- _Your objective_
In the entries that follow, the first line to write out is the one containing "waitsGo r (if", and the last is the one containing "and behind the". Reproduce that stretch exactly, with nothing before or after it.

- _Data_

-- ==== Sys2Proof/Machine/PoolLender.lean ====
section
/-! DEFINITION. The lending pool at the lender: extents and their states, accesses to extents, views and drafts, mirrors,
parity, near-memory operations and caps (R340 to R342, R350 to R388). -/

namespace Sys2Proof.Machine

/-! ### Extents (R350, R572) -/

/-- An extent index EXT: the half in [10] and the index in the half in [9:0] (R572). -/
def extCode (k : Half × Nat) : Nat := halfNum k.1 * 1024 + k.2 % 1024

/-- The half and index of an EXT. -/
def codeExt (n : Nat) : Half × Nat := (halfOf (n / 1024 % 2), n % 1024)

/-- A lender extent. -/
def extOf (s : State) (k : Half × Nat) : Option Extent := tget s.pool.extents k

/-- A lender extent changed. -/
def extMod (s : State) (k : Half × Nat) (f : Extent → Extent) : State :=
  { s with pool := { s.pool with extents := tmod s.pool.extents k f } }

/-- Whether an extent is leased to a master of a node, in LEASED or GRACE (R352). -/
def leasedNow (e : Extent) : Bool := e.state == .leased || e.state == .grace

/-- Whether a master of a node holds an extent. -/
def heldBy (e : Extent) (node mid : Nat) : Bool :=
  e.state != .idle && e.state != .granting && e.borrower == node && e.holder == mid

/-- Whether an extent serves a request whose header reached the lender at a time: it is leased, or the request is in flight (R352,
R353, R357). -/
def servesAt (e : Extent) (arrived : Nat) : Bool := leasedNow e || (e.state == .draining && decide (arrived ≤ e.since))

/-- STATUS of a request to a plain extent by a master of a node: OK, DIVERGED, the draining code, or NOT_PERMITTED (R352,
R353, R376, R415). -/
def extentStatus (e : Extent) (node mid arrived : Nat) : Nat :=
  if !heldBy e node mid then 0x20
  else if servesAt e arrived then (if e.diverged.isEmpty then 0 else 0x71)
  else e.code

/-- A near-memory operation touches an extent. -/
def jobTouches (s : State) (j : NearJob) (k : Half × Nat) : Bool :=
  let hit (l : Half × Nat × Nat) : Bool :=
    (l.1, l.2.1) == k || (match tget s.pool.views (l.1, l.2.1) with
      | some v => (match extOf s k with | some e => e.region == some v.region | none => false)
      | none => false)
  hit j.dst || j.srcs.any hit

/-- Every job of a half's pool engine, the running one first. -/
def jobsOf (s : State) (h : Half) : List NearJob := (s.pool.engine.get h).1.toList ++ (s.pool.engine.get h).2

/-- The jobs of an extent stop with a code (R353). -/
def stopJobs (s : State) (k : Half × Nat) (code : Nat) : State :=
  let gone := (jobsOf s .h0 ++ jobsOf s .h1).filter (fun j => jobTouches s j k)
  let clear (q : Option NearJob × List NearJob) : Option NearJob × List NearJob :=
    (q.1.filter (fun j => !jobTouches s j k), q.2.filter (fun j => !jobTouches s j k))
  let s := { s with pool := { s.pool with engine := ⟨clear s.pool.engine.h0, clear s.pool.engine.h1⟩ } }
  gone.foldl (fun s j => completeSrc s j.src code []) s

/-- Whether a wait for other copies is over: each extent's forwards up to its own have been taken, or the extent has no other copy any
more. -/
def waitOver (s : State) (w : PeerWait) : Bool :=
  w.on.all (fun p => match extOf s p.1 with
    | none => true
    | some e => e.single || decide (p.2 ≤ e.taken))

/-- The completions that are due, in the order of each session's writes (R362, R414). -/
def waitsGo : List PeerWait → State → State
  | [], s => s
  | w :: r, s =>
    let earlier := s.pool.waits.takeWhile (· != w)
    waitsGo r (if waitOver s w && earlier.all (fun x => x.to_ != w.to_) then
      poolReplyWrite { s with pool := { s.pool with waits := s.pool.waits.erase w } } w.to_ w.half w.sseq 0
    else s)

/-- A lender's completion of a write: an applied one waits until the other copies and the parity extent have taken it, and behind the
earlier ones of its session (R362, R372, R378, R414). -/
def peerReply (s : State) (k : Nat × Nat) (h : Half) (sseq status : Nat) (exts : List (Half × Nat)) : State :=
  let on := exts.filterMap (fun x => (extOf s x).bind (fun e => if !e.single && decide (e.taken < e.sent) then some (x, e.sent) else none))
  if status ≠ 0 ∨ (on.isEmpty ∧ !s.pool.waits.any (fun w => w.to_ == k)) then poolReplyWrite s k h sseq status
  else { s with pool := { s.pool with waits := s.pool.waits ++ [{ to_ := k, half := h, sseq := sseq, on := on }] } }

/-- Writes whose other copy has not answered complete with a code when their extent is erased (R353). -/
def waitsEnd (s : State) (k : Half × Nat) (code : Nat) : State :=
  let mine (w : PeerWait) : Bool := w.on.any (fun p => p.1 == k)
  (s.pool.waits.filter mine).foldl (fun s w => poolReplyWrite s w.to_ w.half w.sseq code)
    { s with pool := { s.pool with waits := s.pool.waits.filter (fun w => !mine w) } }

/-- Entry to ERASING: the key is erased, a new one drawn, and the extent filled with zeros under it (R354). -/
def enterErasing (s : State) (k : Half × Nat) : State :=
  match extOf s k with
  | none => s
  | some e =>
    let s := waitsEnd (stopJobs s k e.code) k e.code
    let key := trngBytes s.free 32
    let s := extMod (drew 32 s) k (fun e => { e with state := .erasing, key := key, since := s.now, stamps := [], diverged := [],
                                                     single := false, marks := [], src := none, sent := 0, taken := 0, ahead := [] })
    let s := chargeWrite s 5 e.base gib (.tier k.1)
    dramZero (entriesDrop s k.1 e.base (e.base + gib)) e.base gib

/-- NOTICE to the borrowing module: the extent index and the code (R355, R450). -/
def sendNotice (s : State) (e : Extent) (k : Half × Nat) (code : Nat) : State :=
  msgSend s e.borrower 0x13 (leBytes 2 (extCode k) ++ leBytes 2 code)

/-- Entry to DRAINING with a code (R350). -/
def enterDraining (s : State) (k : Half × Nat) (code : Nat) : State :=
  extMod s k (fun e => { e with state := .draining, code := code, since := s.now })

/-- An extent leaves the pool: its granules enter ZEROING (R24, R340). -/
def withdrawExtent (s : State) (k : Half × Nat) : State :=
  match extOf s k with
  | none => s
  | some e => startZeroing { s with pool := { s.pool with extents := tdel s.pool.extents k } } e.base 512

/-- A lease begins again with a duration in ms (R350, R351). -/
def renewExtent (s : State) (k : Half × Nat) (ms : Nat) : State :=
  extMod s k (fun e => { e with state := .leased, duration := ms, due := s.now + msT ms })

/-- DUE_DATE_EXPIRY (R350): device time exceeds the due date. -/
def execDueDateExpiry (half : Half) (ext : Nat) (s : State) : Out :=
  match extOf s (half, ext) with
  | none => .next s
  | some e =>
    if e.state = .leased ∧ e.due < s.now then
      .next (logNow (extMod s (half, ext) (fun e => { e with state := .grace }))
        { kind := 0x0401, severity := 0, location := extCode (half, ext), detail0 := e.borrower, detail1 := e.due / 16 })
    else .next s

/-- GRACE_END (R350): 5 s after the due date the extent drains with LEASE_EXPIRED, and the borrower is told. -/
def execGraceEnd (half : Half) (ext : Nat) (s : State) : Out :=
  match extOf s (half, ext) with
  | none => .next s
  | some e =>
    if e.state = .grace ∧ e.due + secT 5 ≤ s.now then
      .next (sendNotice (enterDraining s (half, ext) rcLeaseExpired) e (half, ext) rcLeaseExpired)
    else .next s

- _Problem solution_
    waitsGo r (if waitOver s w && earlier.all (fun x => x.to_ != w.to_) then
      poolReplyWrite { s with pool := { s.pool with waits := s.pool.waits.erase w } } w.to_ w.half w.sseq 0
    else s)

/-- A lender's completion of a write: an applied one waits until the other copies and the parity extent have taken it, and behind the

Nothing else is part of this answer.